_The problem_. For the listing that follows, give again exactly the lines from the one with "rw [← List.head?_filter, ←" to the one with "sel7 (s.load (.core", including both.

--- Study material Enclosed Below ---

-- ==== Sys2Proof/Proofs/Encoding.lean ====
section
/-!
PROOFS. The selector word and its rows (30_encoding.md R49), the clockwise cycle (R43, R44) and the words of a script (R54).
The rows are read through `encode_decode`: a word is the word of the step kind it decodes to, so what holds of a row's
words is said of the step kinds.
-/

namespace Sys2Proof

/-! The rows of SEL7 (R49). -/

/-- No bit of a selector word is lost in decoding. -/
theorem encode_decode (w : Sel7) : encode (decode w) = w := by
  revert w; decide

/-- An IDLE word is no RESET word. -/
theorem not_resetMask_of_idleMask (w : Sel7) : w &&& 0x60#7 = 0x00#7 → w &&& 0x40#7 ≠ 0x40#7 := by
  revert w; decide

/-- A PRIME word is neither a RESET word nor an IDLE word. -/
theorem not_resetMask_and_not_idleMask_of_primeMask (w : Sel7) :
    w &&& 0x70#7 = 0x20#7 → w &&& 0x40#7 ≠ 0x40#7 ∧ w &&& 0x60#7 ≠ 0x00#7 := by
  revert w; decide

/-- The RESET row, `1xxxxxx`. -/
theorem resetMask_iff (w : Sel7) : w &&& 0x40#7 = 0x40#7 ↔ ∃ x, decode w = .reset x := by
  refine ⟨fun h => ⟨_, if_pos h⟩, fun ⟨x, h⟩ => ?_⟩
  have hrow : ∀ x, encode (.reset x) &&& 0x40#7 = 0x40#7 := by decide
  rw [← encode_decode w, h, hrow]

/-- The IDLE row, `00xxxxx`. -/
theorem idleMask_iff (w : Sel7) : w &&& 0x60#7 = 0x00#7 ↔ ∃ x, decode w = .idle x := by
  refine ⟨fun h => ⟨w.extractLsb' 0 5, ?_⟩, fun ⟨x, h⟩ => ?_⟩
  · rw [decode, if_neg (not_resetMask_of_idleMask w h), if_pos h]
  · have hrow : ∀ x, encode (.idle x) &&& 0x60#7 = 0x00#7 := by decide
    rw [← encode_decode w, h, hrow]

/-- The PRIME row, `010xxxx`. -/
theorem primeMask_iff (w : Sel7) : w &&& 0x70#7 = 0x20#7 ↔ ∃ x, decode w = .prime x := by
  refine ⟨fun h => ⟨w.extractLsb' 0 4, ?_⟩, fun ⟨x, h⟩ => ?_⟩
  · obtain ⟨hreset, hidle⟩ := not_resetMask_and_not_idleMask_of_primeMask w h
    rw [decode, if_neg hreset, if_neg hidle, if_pos h]
  · have hrow : ∀ x, encode (.prime x) &&& 0x70#7 = 0x20#7 := by decide
    rw [← encode_decode w, h, hrow]

/-- The word `011ppcc` decodes to the TR row of its pair. -/
theorem decode_transitionWord (pp cc : QState) : decode (0b011#3 ++ pp ++ cc) = transitionStep pp cc :=
  decode_fields false true true pp cc

/-- The rule's sum of fields is the word `011ppcc`. -/
theorem transitionWord_eq_sum (pp cc : QState) :
    0x30#7 + 4#7 * pp.setWidth 7 + cc.setWidth 7 = 0b011#3 ++ pp ++ cc := by
  revert pp cc; decide

/-- The sixteen TR rows, `011ppcc`, which leave no bit open. -/
theorem transitionMask_iff (w : Sel7) (pp cc : QState) :
    w &&& 0x7F#7 = 0x30#7 + 4#7 * pp.setWidth 7 + cc.setWidth 7 ↔ decode w = transitionStep pp cc := by
  have hmask : w &&& 0x7F#7 = w := BitVec.and_allOnes
  rw [hmask, transitionWord_eq_sum]
  constructor
  · rintro rfl
    exact decode_transitionWord pp cc
  · intro h
    rw [← encode_decode w, h, encode_transitionStep]

/-- The word of a step kind, its open bits at any value, is selected by that step kind's own row of the opcode table alone. -/
theorem rows_selecting_encode (i : Instr) :
    (opcodeTable.filter (·.selects (encode i))).map (·.mnemonic) = [i.mnemonic] := by
  cases i with
  | reset x => revert x; decide
  | idle x => revert x; decide
  | prime x => revert x; decide
  | _ => decide

/-- A selector word is selected by the row of the step kind it decodes to alone. -/
theorem rows_selecting (w : Sel7) :
    (opcodeTable.filter (·.selects w)).map (·.mnemonic) = [(decode w).mnemonic] := by
  have h := rows_selecting_encode (decode w)
  rwa [encode_decode] at h

theorem countP_rows_selecting (w : Sel7) : opcodeTable.countP (·.selects w) = 1 := by
  rw [List.countP_eq_length_filter, ← List.length_map (·.mnemonic), rows_selecting]
  rfl

theorem find?_row_selecting (w : Sel7) :
    (opcodeTable.find? (·.selects w)).map (·.mnemonic) = some (decode w).mnemonic := by
  rw [← List.head?_filter, ← List.head?_map, rows_selecting]
  rfl

end Sys2Proof

namespace Sys2Proof.Machine

open Sys2Proof.Stated (TickEdge)

/-! The clockwise cycle (R43, R44). -/

theorem nextCcw_nextCw (q : QState) : nextCcw (nextCw q) = q := by
  revert q; decide

theorem nextCw_nextCcw (q : QState) : nextCw (nextCcw q) = q := by
  revert q; decide

/-- A clockwise step changes one channel. -/
theorem xor_nextCw (q : QState) : q ^^^ nextCw q = 0b01#2 ∨ q ^^^ nextCw q = 0b10#2 := by
  revert q; decide

/-- The diagonal pairs. -/
theorem xor_eq_both_iff (p q : QState) :
    p ^^^ q = 0b11#2 ↔
      (p = 0b00#2 ∧ q = 0b11#2) ∨ (p = 0b11#2 ∧ q = 0b00#2) ∨ (p = 0b01#2 ∧ q = 0b10#2) ∨ (p = 0b10#2 ∧ q = 0b01#2) := by
  revert p q; decide

/-! Which step a tick edge selects (R49, R92). -/

theorem decode_sel7_of_not_prevValid {s : State} (htick : TickEdge s) (hp : s.prevValid = false) :
    decode (sel7 s) = .prime (s.prevQ ++ curQ (samplePins s)) := by
  simp [decode_sel7, htick, hp]

theorem decode_sel7_of_prevValid {s : State} (htick : TickEdge s) (hp : s.prevValid = true) :
    decode (sel7 s) = transitionStep s.prevQ (curQ (samplePins s)) := by
  simp [decode_sel7, htick, hp]

/-! A script's first statement at the coming edge (R54). -/

section LoadedStatement

variable (s : State) (c : CoreStatement) (p : PinSample) (prog : List Statement)

@[simp] theorem State.input_load_core : (s.load (.core c :: prog)).input = EdgeInput.ofIn6 c.in6 := rfl

/-- The pins of an input word are stable, so the edge samples its two low bits. -/
@[simp] theorem curQ_samplePins_load_core :
    curQ (samplePins (s.load (.core c :: prog))) = c.in6.extractLsb' 0 2 := by
  rw [samplePins, State.input_load_core, EdgeInput.sample_stable rfl]
  generalize c.in6 = w
  revert w; decide

theorem tickEdge_load_tick : TickEdge (s.load (.core (.tick p) :: prog)) := by
  have hports : ∀ q, (EdgeInput.ofIn6 (CoreStatement.tick q).in6).rst = false ∧
      (EdgeInput.ofIn6 (CoreStatement.tick q).in6).tick = true := by decide
  exact hports p

/-- The block completes SEL7 from the statement's word and its own registers. -/
theorem sel7_load_core :
    sel7 (s.load (.core c :: prog)) =
      c.in6.extractLsb' 5 1 ++ c.in6.extractLsb' 4 1 ++ BitVec.ofBool s.prevValid ++ s.prevQ ++ c.in6.extractLsb' 0 2 := by
  have hbit : ∀ w : In6, BitVec.ofBool (w.getLsbD 5) = w.extractLsb' 5 1 ∧
      BitVec.ofBool (w.getLsbD 4) = w.extractLsb' 4 1 := by decide
  obtain ⟨hrst, htick⟩ := hbit c.in6
  rw [sel7, curQ_samplePins_load_core, ← hrst, ← htick]
  rfl

end LoadedStatement

/-! The pins of a reset or idle edge reach nothing (R54, R89, R90). -/

theorem step_congr_of_reset (s : State) {e f : EdgeInput} (rest : List EdgeInput) (he : e.rst = true) (hf : f.rst = true) :
    step { s with inputs := e :: rest } = step { s with inputs := f :: rest } := by
  rw [step_eq, step_eq, State.afterEdge_reset (s := { s with inputs := e :: rest }) he,
    State.afterEdge_reset (s := { s with inputs := f :: rest }) hf]
  rfl

theorem step_congr_of_idle (s : State) {e f : EdgeInput} (rest : List EdgeInput) (her : e.rst = false)
    (het : e.tick = false) (hfr : f.rst = false) (hft : f.tick = false) :
    step { s with inputs := e :: rest } = step { s with inputs := f :: rest } := by
  rw [step_eq, step_eq, State.afterEdge_idle (s := { s with inputs := e :: rest }) her het,
    State.afterEdge_idle (s := { s with inputs := f :: rest }) hfr hft]
  rfl

end Sys2Proof.Machine

namespace Sys2Proof.Proofs.Encoding

open Sys2Proof Sys2Proof.Machine

/-- Settles O2: the fields are those of the formed word, and each row's pattern is met by the words of its step kind alone. -/
theorem selectorWordSelectsOneStep : Obligations.SelectorWordSelectsOneStep :=
  ⟨sel7_fields, fun w => ⟨resetMask_iff w, idleMask_iff w, primeMask_iff w, transitionMask_iff w,
    countP_rows_selecting w, find?_row_selecting w⟩⟩

/-- Settles O28: the eight rows by evaluation, the rest over the four states. -/
theorem clockwiseCycle : Obligations.ClockwiseCycle :=
  ⟨rfl, rfl, rfl, rfl, rfl, rfl, rfl, rfl, fun q => ⟨nextCcw_nextCw q, nextCw_nextCcw q⟩, xor_nextCw, xor_eq_both_iff⟩

/-- Settles O58: a loaded statement's word is what the ports carry at the coming edge, and a reset or idle edge reads no
pins. -/
theorem scriptWords : Obligations.ScriptWords := by
  refine ⟨rfl, rfl, fun _ => rfl, sel7_load_core, fun s prog hp => ?_, fun s prog hp hq => ?_,
    fun s p c rest => ⟨?_, ?_⟩⟩
  · exact ⟨_, decode_sel7_of_not_prevValid (tickEdge_load_tick s _ prog) hp⟩
  · rw [decode_sel7_of_prevValid (tickEdge_load_tick s _ prog) hp, curQ_samplePins_load_core, State.load_prevQ, hq]
    rfl
  · exact step_congr_of_reset s rest rfl rfl
  · exact step_congr_of_idle s rest rfl rfl rfl rfl

end Sys2Proof.Proofs.Encoding
end

/-!
PROOFS. The bit tests of the sampler (40_sampler.md R57, R58). Each test is one bit of the sample: its value is read through
the one-bit field, its independence of the other bits through the mask of that bit.
-/

namespace Sys2Proof.Machine

/-! The bit tests (R57, R58). -/

/-- `button_pressed` is the rule's `s[2] == 1`. -/
theorem buttonPressed_iff (p : PinSample) : buttonPressed p = true ↔ p.extractLsb' 2 1 = 1#1 := by
  rw [buttonPressed, BitVec.getLsbD_eq_extractLsb', beq_iff_eq]

/-- `switch_on` is the rule's `s[3] == 1`. -/
theorem switchOn_iff (p : PinSample) : switchOn p = true ↔ p.extractLsb' 3 1 = 1#1 := by
  rw [switchOn, BitVec.getLsbD_eq_extractLsb', beq_iff_eq]

/-- Words that agree under a mask agree in each bit the mask keeps. -/
theorem getLsbD_congr_of_and_eq {w i : Nat} {p q mask : BitVec w} (hmask : mask.getLsbD i = true)
    (h : p &&& mask = q &&& mask) : p.getLsbD i = q.getLsbD i := by
  have hbit : (p &&& mask).getLsbD i = (q &&& mask).getLsbD i := by rw [h]
  simpa [hmask] using hbit

/-- `button_pressed` depends on bit 2 alone. -/
theorem buttonPressed_congr {p q : PinSample} (h : p &&& 0b0100#4 = q &&& 0b0100#4) : buttonPressed p = buttonPressed q :=
  getLsbD_congr_of_and_eq (i := 2) rfl h

/-- `switch_on` depends on bit 3 alone. -/
theorem switchOn_congr {p q : PinSample} (h : p &&& 0b1000#4 = q &&& 0b1000#4) : switchOn p = switchOn q :=
  getLsbD_congr_of_and_eq (i := 3) rfl h

end Sys2Proof.Machine

namespace Sys2Proof.Proofs.Sampler

open Sys2Proof Sys2Proof.Machine

/-- Settles O26: each test is one bit of the sample, and the rules' examples by evaluation. -/
theorem bitTests : Obligations.BitTests :=
  ⟨fun p => ⟨buttonPressed_iff p, switchOn_iff p⟩, fun _ _ => buttonPressed_congr, fun _ _ => switchOn_congr,
    rfl, rfl, rfl, rfl⟩

end Sys2Proof.Proofs.Sampler

/-!
PROOFS. The lookup table (41_transition_lookup.md). An entry's result is that of its class (`lut_eq_of_class`), so one rule a
class, over all four previous states, gives the class's four entries (R62 to R77) and what the table as a whole answers (R83, R84).
-/

namespace Sys2Proof.Machine

/-! The classes of the table by the two states (R46). -/

/-- An unchanged state is a HOLD. -/
theorem classify_self (q : QState) : classify q q = .hold := if_pos rfl

theorem classify_nextCw (q : QState) : classify q (nextCw q) = .cw := by
  have hmoved : ∀ q : QState, nextCw q ≠ q := by decide
  rw [classify, if_neg (hmoved q), if_pos rfl]

theorem classify_nextCcw (q : QState) : classify q (nextCcw q) = .ccw := by
  have hmoved : ∀ q : QState, nextCcw q ≠ q ∧ nextCcw q ≠ nextCw q := by decide
  obtain ⟨hself, hcw⟩ := hmoved q
  rw [classify, if_neg hself, if_neg hcw, if_pos rfl]

/-- The DIAG class is a change of both channels. -/
theorem classify_eq_diag_iff (prev cur : QState) : classify prev cur = .diag ↔ prev ^^^ cur = 0b11#2 := by
  revert prev cur; decide

/-- Both channels changed: the current state is the complement of the previous one. -/
theorem classify_not (q : QState) : classify q (~~~q) = .diag := by
  have hboth : ∀ q : QState, q ^^^ ~~~q = 0b11#2 := by decide
  exact (classify_eq_diag_iff q (~~~q)).mpr (hboth q)

/-! The results of the table. -/

/-- An entry's result is that of its class: the class's delta, and the flag for DIAG alone. -/
theorem lut_eq_of_class {prev cur : QState} {c : TransitionClass} (h : classify prev cur = c) :
    lut (lutIndex prev cur) = ⟨c.rotation.code, decide (c = .diag)⟩ := by
  have hamb : (lut (lutIndex prev cur)).amb = decide (c = .diag) := by
    rw [Bool.eq_iff_iff, lut_amb_iff, decide_eq_true_iff, ← h, classify_eq_diag_iff]
  rw [← hamb, ← h, ← lut_delta]

/-- A consumer reads a port code back as the RotationDelta it stands for. -/
theorem RotationDelta.ofCode_code (d : RotationDelta) : ofCode d.code = some d := by
  cases d <;> rfl

theorem RotationDelta.code_injective : Function.Injective RotationDelta.code := fun d e h =>
  Option.some.inj (by rw [← ofCode_code d, h, ofCode_code])

/-- An index is made of its two states. -/
theorem lutIndex_extract (idx : LutIndex) : lutIndex (idx.extractLsb' 2 2) (idx.extractLsb' 0 2) = idx := by
  revert idx; decide

/-- The indices of the diagonal pairs. -/
theorem extract_xor_eq_both_iff (idx : LutIndex) :
    idx.extractLsb' 2 2 ^^^ idx.extractLsb' 0 2 = 0b11#2 ↔ idx.toNat ∈ [3, 6, 9, 12] := by
  revert idx; decide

--- End of Enclosed Study material ---

_Your response_.
  rw [← List.head?_filter, ← List.head?_map, rows_selecting]
  rfl

end Sys2Proof

namespace Sys2Proof.Machine

open Sys2Proof.Stated (TickEdge)

/-! The clockwise cycle (R43, R44). -/

theorem nextCcw_nextCw (q : QState) : nextCcw (nextCw q) = q := by
  revert q; decide

theorem nextCw_nextCcw (q : QState) : nextCw (nextCcw q) = q := by
  revert q; decide

/-- A clockwise step changes one channel. -/
theorem xor_nextCw (q : QState) : q ^^^ nextCw q = 0b01#2 ∨ q ^^^ nextCw q = 0b10#2 := by
  revert q; decide

/-- The diagonal pairs. -/
theorem xor_eq_both_iff (p q : QState) :
    p ^^^ q = 0b11#2 ↔
      (p = 0b00#2 ∧ q = 0b11#2) ∨ (p = 0b11#2 ∧ q = 0b00#2) ∨ (p = 0b01#2 ∧ q = 0b10#2) ∨ (p = 0b10#2 ∧ q = 0b01#2) := by
  revert p q; decide

/-! Which step a tick edge selects (R49, R92). -/

theorem decode_sel7_of_not_prevValid {s : State} (htick : TickEdge s) (hp : s.prevValid = false) :
    decode (sel7 s) = .prime (s.prevQ ++ curQ (samplePins s)) := by
  simp [decode_sel7, htick, hp]

theorem decode_sel7_of_prevValid {s : State} (htick : TickEdge s) (hp : s.prevValid = true) :
    decode (sel7 s) = transitionStep s.prevQ (curQ (samplePins s)) := by
  simp [decode_sel7, htick, hp]

/-! A script's first statement at the coming edge (R54). -/

section LoadedStatement

variable (s : State) (c : CoreStatement) (p : PinSample) (prog : List Statement)

@[simp] theorem State.input_load_core : (s.load (.core c :: prog)).input = EdgeInput.ofIn6 c.in6 := rfl

/-- The pins of an input word are stable, so the edge samples its two low bits. -/
@[simp] theorem curQ_samplePins_load_core :
    curQ (samplePins (s.load (.core c :: prog))) = c.in6.extractLsb' 0 2 := by
  rw [samplePins, State.input_load_core, EdgeInput.sample_stable rfl]
  generalize c.in6 = w
  revert w; decide

theorem tickEdge_load_tick : TickEdge (s.load (.core (.tick p) :: prog)) := by
  have hports : ∀ q, (EdgeInput.ofIn6 (CoreStatement.tick q).in6).rst = false ∧
      (EdgeInput.ofIn6 (CoreStatement.tick q).in6).tick = true := by decide
  exact hports p

/-- The block completes SEL7 from the statement's word and its own registers. -/
theorem sel7_load_core :
    sel7 (s.load (.core c :: prog)) =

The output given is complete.